Publications, opinions, and speeches
Improving OHIP+ for lower- and modest-income Ontarians
Published on 29/01/2019
Submission to the Ontario Ministry of Health & Long-Term Care regarding proposed amendments related to OHIP+
When the OHIP+ change was first announced, the government indicated that OHIP+ would become a “second-payer” program – families with children who have private insurance plans would bill those plans first and the government would cover all remaining eligible costs of prescriptions through OHIP+.
However, the proposed regulations indicate that families with private prescription drug coverage will be required to pay out-of-pocket for any costs not covered by their plans. Although this may seem like a slight adjustment from the original announcement, we are concerned that the difference will have a burdensome impact on working families with low incomes.
The government’s proposed strategy is to use the Trillium Drug Program (TDP) as a stop-gap for those families who have health insurance and out-of-pocket drug costs. But unlike OHIP+, under TDP families first pay an annual deductible (typically 3 or 4 per cent of household income) before they receive any support.

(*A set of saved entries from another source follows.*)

-- ==== Sys2Proof/Laws/RingsFrames.lean ====
section
/-! SUPPORT. What the operations of Machine/Rings.lean leave alone: for each, the parts of the state that it keeps. -/
namespace Sys2Proof.Machine

@[simp] theorem State.enableQueue_frame (s : State) (kind : QueueKind) (q : Nat) :
    (s.enableQueue kind q).pending = s.pending ∧ (s.enableQueue kind q).now = s.now ∧
    (s.enableQueue kind q).free = s.free ∧ (s.enableQueue kind q).readData = s.readData ∧
    (s.enableQueue kind q).mirror = s.mirror ∧ (s.enableQueue kind q).mod = s.mod ∧
    (s.enableQueue kind q).eic = s.eic ∧ (s.enableQueue kind q).journal = s.journal ∧
    (s.enableQueue kind q).faults = s.faults ∧ (s.enableQueue kind q).duplex = s.duplex ∧
    (s.enableQueue kind q).gl = s.gl ∧ (s.enableQueue kind q).aux = s.aux ∧ (s.enableQueue kind q).field = s.field ∧
    (s.enableQueue kind q).safe = s.safe ∧ (s.enableQueue kind q).clock = s.clock ∧
    (s.enableQueue kind q).grp = s.grp ∧ (s.enableQueue kind q).sec = s.sec ∧
    (s.enableQueue kind q).power = s.power := by
  simp only [State.enableQueue]
  (repeat' split) <;> simp

@[simp] theorem State.disableQueue_frame (s : State) (kind : QueueKind) (q : Nat) :
    (s.disableQueue kind q).pending = s.pending ∧ (s.disableQueue kind q).now = s.now ∧
    (s.disableQueue kind q).free = s.free ∧ (s.disableQueue kind q).readData = s.readData ∧
    (s.disableQueue kind q).mirror = s.mirror ∧ (s.disableQueue kind q).mod = s.mod ∧
    (s.disableQueue kind q).host = s.host ∧ (s.disableQueue kind q).eic = s.eic ∧
    (s.disableQueue kind q).journal = s.journal ∧ (s.disableQueue kind q).faults = s.faults ∧
    (s.disableQueue kind q).duplex = s.duplex ∧ (s.disableQueue kind q).gl = s.gl ∧
    (s.disableQueue kind q).aux = s.aux ∧ (s.disableQueue kind q).field = s.field ∧
    (s.disableQueue kind q).safe = s.safe ∧ (s.disableQueue kind q).clock = s.clock ∧
    (s.disableQueue kind q).grp = s.grp ∧ (s.disableQueue kind q).sec = s.sec ∧
    (s.disableQueue kind q).power = s.power := by
  simp only [State.disableQueue]
  (repeat' split) <;> simp

@[simp] theorem State.queueFault_frame (s : State) (kind : QueueKind) (q cause : Nat) :
    (s.queueFault kind q cause).pending = s.pending ∧ (s.queueFault kind q cause).now = s.now ∧
    (s.queueFault kind q cause).free = s.free ∧ (s.queueFault kind q cause).readData = s.readData ∧
    (s.queueFault kind q cause).mirror = s.mirror ∧ (s.queueFault kind q cause).mod = s.mod ∧
    (s.queueFault kind q cause).host = s.host ∧ (s.queueFault kind q cause).journal = s.journal ∧
    (s.queueFault kind q cause).faults = s.faults ∧ (s.queueFault kind q cause).duplex = s.duplex ∧
    (s.queueFault kind q cause).gl = s.gl ∧ (s.queueFault kind q cause).aux = s.aux ∧
    (s.queueFault kind q cause).field = s.field ∧ (s.queueFault kind q cause).safe = s.safe ∧
    (s.queueFault kind q cause).clock = s.clock ∧ (s.queueFault kind q cause).grp = s.grp ∧
    (s.queueFault kind q cause).sec = s.sec ∧ (s.queueFault kind q cause).power = s.power := by
  simp only [State.queueFault]
  (repeat' split) <;> simp

@[simp] theorem State.dmaWrite_frame (s : State) (addr : DWord) (bytes : List Byte) :
    (s.dmaWrite addr bytes).pending = s.pending ∧ (s.dmaWrite addr bytes).now = s.now ∧
    (s.dmaWrite addr bytes).free = s.free ∧ (s.dmaWrite addr bytes).readData = s.readData ∧
    (s.dmaWrite addr bytes).regs = s.regs ∧ (s.dmaWrite addr bytes).mirror = s.mirror ∧
    (s.dmaWrite addr bytes).laneA = s.laneA ∧ (s.dmaWrite addr bytes).laneB = s.laneB ∧
    (s.dmaWrite addr bytes).mod = s.mod ∧ (s.dmaWrite addr bytes).eic = s.eic ∧
    (s.dmaWrite addr bytes).journal = s.journal ∧ (s.dmaWrite addr bytes).faults = s.faults ∧
    (s.dmaWrite addr bytes).duplex = s.duplex ∧ (s.dmaWrite addr bytes).gl = s.gl ∧
    (s.dmaWrite addr bytes).aux = s.aux ∧ (s.dmaWrite addr bytes).field = s.field ∧
    (s.dmaWrite addr bytes).safe = s.safe ∧ (s.dmaWrite addr bytes).clock = s.clock ∧
    (s.dmaWrite addr bytes).grp = s.grp ∧ (s.dmaWrite addr bytes).sec = s.sec ∧
    (s.dmaWrite addr bytes).power = s.power := by
  simp [State.dmaWrite]

@[simp] theorem State.noteErr_frame (s : State) (c : Cmd) (r : Result) :
    (s.noteErr c r).pending = s.pending ∧ (s.noteErr c r).now = s.now ∧ (s.noteErr c r).free = s.free ∧
    (s.noteErr c r).readData = s.readData ∧ (s.noteErr c r).mirror = s.mirror ∧ (s.noteErr c r).laneA = s.laneA ∧
    (s.noteErr c r).laneB = s.laneB ∧ (s.noteErr c r).mod = s.mod ∧ (s.noteErr c r).host = s.host ∧
    (s.noteErr c r).eic = s.eic ∧ (s.noteErr c r).journal = s.journal ∧ (s.noteErr c r).faults = s.faults ∧
    (s.noteErr c r).duplex = s.duplex ∧ (s.noteErr c r).gl = s.gl ∧ (s.noteErr c r).aux = s.aux ∧
    (s.noteErr c r).field = s.field ∧ (s.noteErr c r).safe = s.safe ∧ (s.noteErr c r).clock = s.clock ∧
    (s.noteErr c r).grp = s.grp ∧ (s.noteErr c r).sec = s.sec ∧ (s.noteErr c r).power = s.power := by
  simp [State.noteErr]

@[simp] theorem State.freeTag_frame (s : State) (c : Cmd) :
    (s.freeTag c).pending = s.pending ∧ (s.freeTag c).now = s.now ∧ (s.freeTag c).free = s.free ∧
    (s.freeTag c).readData = s.readData ∧ (s.freeTag c).mirror = s.mirror ∧ (s.freeTag c).laneA = s.laneA ∧
    (s.freeTag c).laneB = s.laneB ∧ (s.freeTag c).mod = s.mod ∧ (s.freeTag c).host = s.host ∧
    (s.freeTag c).eic = s.eic ∧ (s.freeTag c).journal = s.journal ∧ (s.freeTag c).faults = s.faults ∧
    (s.freeTag c).duplex = s.duplex ∧ (s.freeTag c).gl = s.gl ∧ (s.freeTag c).aux = s.aux ∧
    (s.freeTag c).field = s.field ∧ (s.freeTag c).safe = s.safe ∧ (s.freeTag c).clock = s.clock ∧
    (s.freeTag c).grp = s.grp ∧ (s.freeTag c).sec = s.sec ∧ (s.freeTag c).power = s.power := by
  simp [State.freeTag]

@[simp] theorem State.modRing_frame (s : State) (r : Nat) (f : StrRing → StrRing) :
    (s.modRing r f).pending = s.pending ∧ (s.modRing r f).now = s.now ∧ (s.modRing r f).free = s.free ∧
    (s.modRing r f).readData = s.readData ∧ (s.modRing r f).regs = s.regs ∧ (s.modRing r f).mirror = s.mirror ∧
    (s.modRing r f).laneA = s.laneA ∧ (s.modRing r f).laneB = s.laneB ∧ (s.modRing r f).mod = s.mod ∧
    (s.modRing r f).eic = s.eic ∧ (s.modRing r f).journal = s.journal ∧ (s.modRing r f).faults = s.faults ∧
    (s.modRing r f).duplex = s.duplex ∧ (s.modRing r f).gl = s.gl ∧ (s.modRing r f).aux = s.aux ∧
    (s.modRing r f).field = s.field ∧ (s.modRing r f).safe = s.safe ∧ (s.modRing r f).clock = s.clock ∧
    (s.modRing r f).grp = s.grp ∧ (s.modRing r f).sec = s.sec ∧ (s.modRing r f).power = s.power := by
  simp [State.modRing]

@[simp] theorem State.nextEntry_frame (s : State) (r : Nat) :
    (s.nextEntry r).pending = s.pending ∧ (s.nextEntry r).now = s.now ∧ (s.nextEntry r).free = s.free ∧
    (s.nextEntry r).readData = s.readData ∧ (s.nextEntry r).mirror = s.mirror ∧ (s.nextEntry r).laneA = s.laneA ∧
    (s.nextEntry r).laneB = s.laneB ∧ (s.nextEntry r).mod = s.mod ∧ (s.nextEntry r).host = s.host ∧
    (s.nextEntry r).eic = s.eic ∧ (s.nextEntry r).journal = s.journal ∧ (s.nextEntry r).faults = s.faults ∧
    (s.nextEntry r).duplex = s.duplex ∧ (s.nextEntry r).gl = s.gl ∧ (s.nextEntry r).aux = s.aux ∧
    (s.nextEntry r).field = s.field ∧ (s.nextEntry r).safe = s.safe ∧ (s.nextEntry r).clock = s.clock ∧
    (s.nextEntry r).grp = s.grp ∧ (s.nextEntry r).sec = s.sec ∧ (s.nextEntry r).power = s.power := by
  simp [State.nextEntry]

@[simp] theorem State.writeEntry_frame (s : State) (r : Nat) (addr : DWord) (x : StrEntry) :
    (s.writeEntry r addr x).pending = s.pending ∧ (s.writeEntry r addr x).now = s.now ∧
    (s.writeEntry r addr x).free = s.free ∧ (s.writeEntry r addr x).readData = s.readData ∧
    (s.writeEntry r addr x).mirror = s.mirror ∧ (s.writeEntry r addr x).mod = s.mod ∧
    (s.writeEntry r addr x).journal = s.journal ∧ (s.writeEntry r addr x).faults = s.faults ∧
    (s.writeEntry r addr x).duplex = s.duplex ∧ (s.writeEntry r addr x).gl = s.gl ∧
    (s.writeEntry r addr x).aux = s.aux ∧ (s.writeEntry r addr x).field = s.field ∧
    (s.writeEntry r addr x).safe = s.safe ∧ (s.writeEntry r addr x).clock = s.clock ∧
    (s.writeEntry r addr x).grp = s.grp ∧ (s.writeEntry r addr x).sec = s.sec ∧
    (s.writeEntry r addr x).power = s.power := by
  simp [State.writeEntry]

@[simp] theorem State.complete_frame (s : State) (c : Cmd) (r : Result) :
    (s.complete c r).pending = s.pending ∧ (s.complete c r).now = s.now ∧ (s.complete c r).free = s.free ∧
    (s.complete c r).readData = s.readData ∧ (s.complete c r).mirror = s.mirror ∧ (s.complete c r).mod = s.mod ∧
    (s.complete c r).journal = s.journal ∧ (s.complete c r).faults = s.faults ∧ (s.complete c r).duplex = s.duplex ∧
    (s.complete c r).gl = s.gl ∧ (s.complete c r).aux = s.aux ∧ (s.complete c r).field = s.field ∧
    (s.complete c r).safe = s.safe ∧ (s.complete c r).clock = s.clock ∧ (s.complete c r).grp = s.grp ∧
    (s.complete c r).power = s.power ∧ (s.complete c r).sec.identity = s.sec.identity := by
  simp [State.complete]

@[simp] theorem State.putRec_frame (s : State) (r : Nat) (b : OpenBuf) (x : StrRec) :
    (s.putRec r b x).pending = s.pending ∧ (s.putRec r b x).now = s.now ∧ (s.putRec r b x).free = s.free ∧
    (s.putRec r b x).readData = s.readData ∧ (s.putRec r b x).regs = s.regs ∧ (s.putRec r b x).mirror = s.mirror ∧
    (s.putRec r b x).laneA = s.laneA ∧ (s.putRec r b x).laneB = s.laneB ∧ (s.putRec r b x).mod = s.mod ∧
    (s.putRec r b x).eic = s.eic ∧ (s.putRec r b x).journal = s.journal ∧ (s.putRec r b x).faults = s.faults ∧
    (s.putRec r b x).duplex = s.duplex ∧ (s.putRec r b x).gl = s.gl ∧ (s.putRec r b x).aux = s.aux ∧
    (s.putRec r b x).field = s.field ∧ (s.putRec r b x).safe = s.safe ∧ (s.putRec r b x).clock = s.clock ∧
    (s.putRec r b x).grp = s.grp ∧ (s.putRec r b x).sec = s.sec ∧ (s.putRec r b x).power = s.power := by
  simp [State.putRec]

@[simp] theorem State.closeBuf_frame (s : State) (r : Nat) (flushed : Bool) :
    (s.closeBuf r flushed).pending = s.pending ∧ (s.closeBuf r flushed).now = s.now ∧
    (s.closeBuf r flushed).free = s.free ∧ (s.closeBuf r flushed).readData = s.readData ∧
    (s.closeBuf r flushed).mirror = s.mirror ∧ (s.closeBuf r flushed).mod = s.mod ∧
    (s.closeBuf r flushed).journal = s.journal ∧ (s.closeBuf r flushed).faults = s.faults ∧
    (s.closeBuf r flushed).duplex = s.duplex ∧ (s.closeBuf r flushed).gl = s.gl ∧
    (s.closeBuf r flushed).aux = s.aux ∧ (s.closeBuf r flushed).field = s.field ∧
    (s.closeBuf r flushed).safe = s.safe ∧ (s.closeBuf r flushed).clock = s.clock ∧
    (s.closeBuf r flushed).grp = s.grp ∧ (s.closeBuf r flushed).sec = s.sec ∧
    (s.closeBuf r flushed).power = s.power := by
  simp only [State.closeBuf]
  (repeat' split) <;> simp

@[simp] theorem State.openBuf_frame (s : State) (r : Nat) :
    (s.openBuf r).pending = s.pending ∧ (s.openBuf r).now = s.now ∧ (s.openBuf r).free = s.free ∧
    (s.openBuf r).readData = s.readData ∧ (s.openBuf r).mirror = s.mirror ∧ (s.openBuf r).laneA = s.laneA ∧
    (s.openBuf r).laneB = s.laneB ∧ (s.openBuf r).mod = s.mod ∧ (s.openBuf r).eic = s.eic ∧
    (s.openBuf r).journal = s.journal ∧ (s.openBuf r).faults = s.faults ∧ (s.openBuf r).duplex = s.duplex ∧
    (s.openBuf r).gl = s.gl ∧ (s.openBuf r).aux = s.aux ∧ (s.openBuf r).field = s.field ∧
    (s.openBuf r).safe = s.safe ∧ (s.openBuf r).clock = s.clock ∧ (s.openBuf r).grp = s.grp ∧
    (s.openBuf r).sec = s.sec ∧ (s.openBuf r).power = s.power := by
  simp only [State.openBuf]
  (repeat' split) <;> simp

end Sys2Proof.Machine
end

Under the proposed regulations, a sole-support parent with household income of about $30,000 and some employer-sponsored health benefits would have to pay about $850 for medicines before receiving coverage from TDP.
In recognition of the cost burden that this could put on low- and modest-income families with partial coverage, Maytree recommends that the government preserve OHIP+ as the first and sole payer for prescription medicines for families with incomes below a particular threshold (for example, the threshold for the Low-Income Individuals and Families Tax Credit).